Фелипе Мохарра сам не очень-то понимает. Ветер сбивает с толку: солевар опасается, что просчитался с каналами, оставшимися позади, прошел слишком далеко вперед и сейчас выведет товарищей прямо на французские траншеи. И потому распрямляется, разводит в стороны черные ветки, вглядывается в темноту сощуренными глазами — ветер так и норовит запорошить их. И вот наконец в нескольких шагах отсюда наметанным взглядом браконьера, привыкшего охотиться по ночам, замечает нечто похожее на грудную клетку огромного человеческого скелета — это полусгнивший, наполовину затянутый илом остов корабля.

— Вот оно, место это, — шепчет в ответ Мохарра.

— А французов-то впереди нет?

— Ближе, чем на мельнице, нет. Здесь сумеем пройти.

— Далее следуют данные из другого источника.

-- ==== Sys2Proof/Machine/Register.lean ====
section
/-! DEFINITION. The Incident Register's operations: score, grade and deadline (R95-R99), open incident counts
(R87), the making of incidents (R90, R93) and safety (R102). -/

namespace Sys2Proof.Machine

/-- The incidents in use that name a segment: its open incidents (R87). -/
def openIncidents (s : State) (seg : Nat) : List Nat := Table.which s.incidents (fun i => i.segment = seg)

/-- Set a segment's open incident count afresh, flagging the segment if the count changes (R87). -/
def recountIncidents (seg : Nat) (s : State) : State :=
  let n := min 255 (openIncidents s seg).length
  if Table.test s.segments seg (fun g => g.openIncidents != n) then
    flag .segment seg (s.updSegment seg (fun g => { g with openIncidents := n }))
  else s

/-- The points on a segment's point list whose condition is OK and whose band is one of those given. -/
def hasBand (s : State) (g : Segment) (bands : List Band) : Bool :=
  g.pointList.any (fun p => Table.test s.points p (fun q => q.condition = .ok && bands.contains q.band))

def Tier.base : Tier → Nat
  | .lp => 10
  | .mp => 30
  | .ip => 50

/-- The sum of the factors of R95, before it is taken into 0-255. -/
def scoreSum (s : State) (i : Incident) : Int :=
  let seg := Table.at? s.segments i.segment
  let base : Nat := (seg.map (fun g => g.tier.base)).getD 0
  let calls : Nat := 12 * min i.callCount 5
  let indoor : Nat := if i.indoor then 40 else 0
  let low : Nat := if seg.any (fun g => g.supply = .supplied && hasBand s g [.low, .lowLow]) then 25 else 0
  let severe : Nat :=
    if i.kind = .pressure && seg.any (fun g => hasBand s g [.lowLow, .highHigh]) then 50 else 0
  let passing : Nat := if i.plan.any (fun p => Table.test s.plans p (fun q => q.verdict = .passing)) then 40 else 0
  let damage : Nat := if i.damage then 20 else 0
  (base + calls + indoor + low + severe + passing + damage : Nat) + i.adjustment

/-- The score of an incident (R95). -/
def score (s : State) (i : Incident) : Nat := min 255 (scoreSum s i).toNat

/-- The grade that follows from a score (R96). -/
def gradeOf (n : Nat) : Grade := if 80 ≤ n then .a else if 40 ≤ n then .b else .c

/-- The allowance of a grade, in minutes (R96, R97). -/
def allowance (s : State) : Grade → Nat
  | .a => s.register.allowanceA
  | .b => s.register.allowanceB
  | .c => s.register.allowanceC

/-- The candidate deadline: first report second plus the grade's allowance (R98). -/
def candidateDeadline (s : State) (first : Nat) (g : Grade) : Nat := addSeconds first (allowance s g * 60)

/-- Score `n` with its grade and a deadline are written; overdue becomes yes at once where the deadline is at or
before now and the incident is not ATTENDED (R98). -/
def Incident.gradedBy (i : Incident) (n deadline now : Nat) : Incident :=
  { i with score := n, grade := gradeOf n, deadline := deadline,
           overdue := i.overdue || (deadline ≤ now && i.attendance != .attended) }

/-- The incident as a regrade leaves it (R98): the deadline is the earlier of its present value and the candidate. -/
def regraded (s : State) (i : Incident) : Incident :=
  let n := score s i
  i.gradedBy n (min i.deadline (candidateDeadline s i.firstReport (gradeOf n))) s.now

/-- Regrade incident `n` (R98). The flag is set and INCIDENT raised only where something changed. -/
def regradeIncident (n : Nat) (s : State) : State :=
  match Table.at? s.incidents n with
  | none => s
  | some i => if regraded s i = i then s else markIncident n (s.putIncident n (regraded s i))

/-- A regrade request: regrade every open incident of a segment (R99). -/
def regradeSegment (seg : Nat) (s : State) : State :=
  (openIncidents s seg).foldl (fun s n => regradeIncident n s) s

/-- Regrade the incident a plan names, if it names one. -/
def regradePlanIncident (i : Option Nat) (s : State) : State :=
  match i with
  | none => s
  | some n => regradeIncident n s

/-- A new incident scored, graded and given its deadline, which is the candidate (R90, R98; log 15). -/
def graded (s : State) (i : Incident) : Incident :=
  let n := score s i
  i.gradedBy n (candidateDeadline s i.firstReport (gradeOf n)) s.now

/-- Make an incident in slot `n` (R90, R93). -/
def makeIncident (n : Nat) (i : Incident) (s : State) : State :=
  markIncident n (recountIncidents i.segment (s.putIncident n (graded s i)))

/-- The values of R86 common to both makings. -/
def newIncident (s : State) (kind : IncidentKind) (seg : Nat) : Incident :=
  { kind := kind, segment := seg, firstReport := s.now, deadline := 0, score := 0, grade := .c,
    overdue := false, indoor := false, damage := false, callCount := 0, entries := [],
    attendance := .unassigned, offerDesk := none, offerExpiry := none, safety := .opened,
    plan := none, adjustment := 0 }

/-- A pressure-incident request for a segment (R93, R94). -/
def pressureRequest (seg : Nat) (s : State) : State :=
  if (openIncidents s seg) != [] then regradeSegment seg s
  else
    match Table.lowestFree s.incidents Config.incidentSlots with
    | some n => makeIncident n (newIncident s .pressure seg) s
    | none =>
      -- A refusal that comes before a READ INCIDENT's answer is placed is cleared with it (R94; log 9).
      raise .pressure (s.setRegister { s.register with full := true, lastRefused := some seg })

/-! ## Safety -/

/-- The plan events that move an incident's safety (R102). -/
inductive PlanEvent where
  | leavesIdle
  | becomesTight
  | becomesPassing
  | tightToIssuing
deriving DecidableEq, Repr

/-- The table of R102. -/
def safetyAfter : PlanEvent → Safety → Safety
  | .leavesIdle, .opened => .makingSafe
  | .leavesIdle, .makingSafe => .makingSafe
  | .leavesIdle, .controlled => .controlled
  | .becomesTight, _ => .controlled
  | .becomesPassing, _ => .makingSafe
  | .tightToIssuing, _ => .makingSafe

/-- Set an incident's safety; a change flags it and raises INCIDENT (R102, R103). -/
def setSafety (n : Nat) (f : Safety → Safety) (s : State) : State :=
  match Table.at? s.incidents n with
  | none => s
  | some i => if f i.safety = i.safety then s else markIncident n (s.putIncident n { i with safety := f i.safety })

/-- Hand a plan event to the incident the plan names; a plan that names none hands nothing (R102). -/
def planEvent (e : PlanEvent) (i : Option Nat) (s : State) : State :=
  match i with
  | none => s
  | some n => setSafety n (safetyAfter e) s

end Sys2Proof.Machine
end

Пригибаясь, съезжает по короткому откосу на берег. Следом за ним — и остальные. Ступив в тину, Мохарра останавливается, проверяет, хорошо ли прилажена короткая сабля, подвешенная за спиной, меж лопаток, и не помешает ли плыть закрытая и заткнутая за пояс наваха в полторы пяди длиной. Потом медленно погружается в черную воду — такую студеную, что дыханье перехватывает. Когда из-под ног уходит дно, плывет, держа голову над поверхностью, на тот берег. Расстояние невелико, однако сильный ветер, рябящий воду, и течение, как Мохарра только что заметил, сносят в сторону. Позади слышно, как фыркает и барахтается Карденас — он из четверых плавает хуже всех, не в пример Панисо с сыном, которые — вот уж точно — как рыбы в воде. Потому свояк и принял меры: привязал к поясу две пустотелые тыквы, которые помогают держаться на плаву. В других обстоятельствах Мохарре следовало бы шикнуть на него, чтобы не плюхал так шумно по воде, не выдал их всех французам. Но сегодня, к счастью, можно не опасаться — левантинец глушит все звуки.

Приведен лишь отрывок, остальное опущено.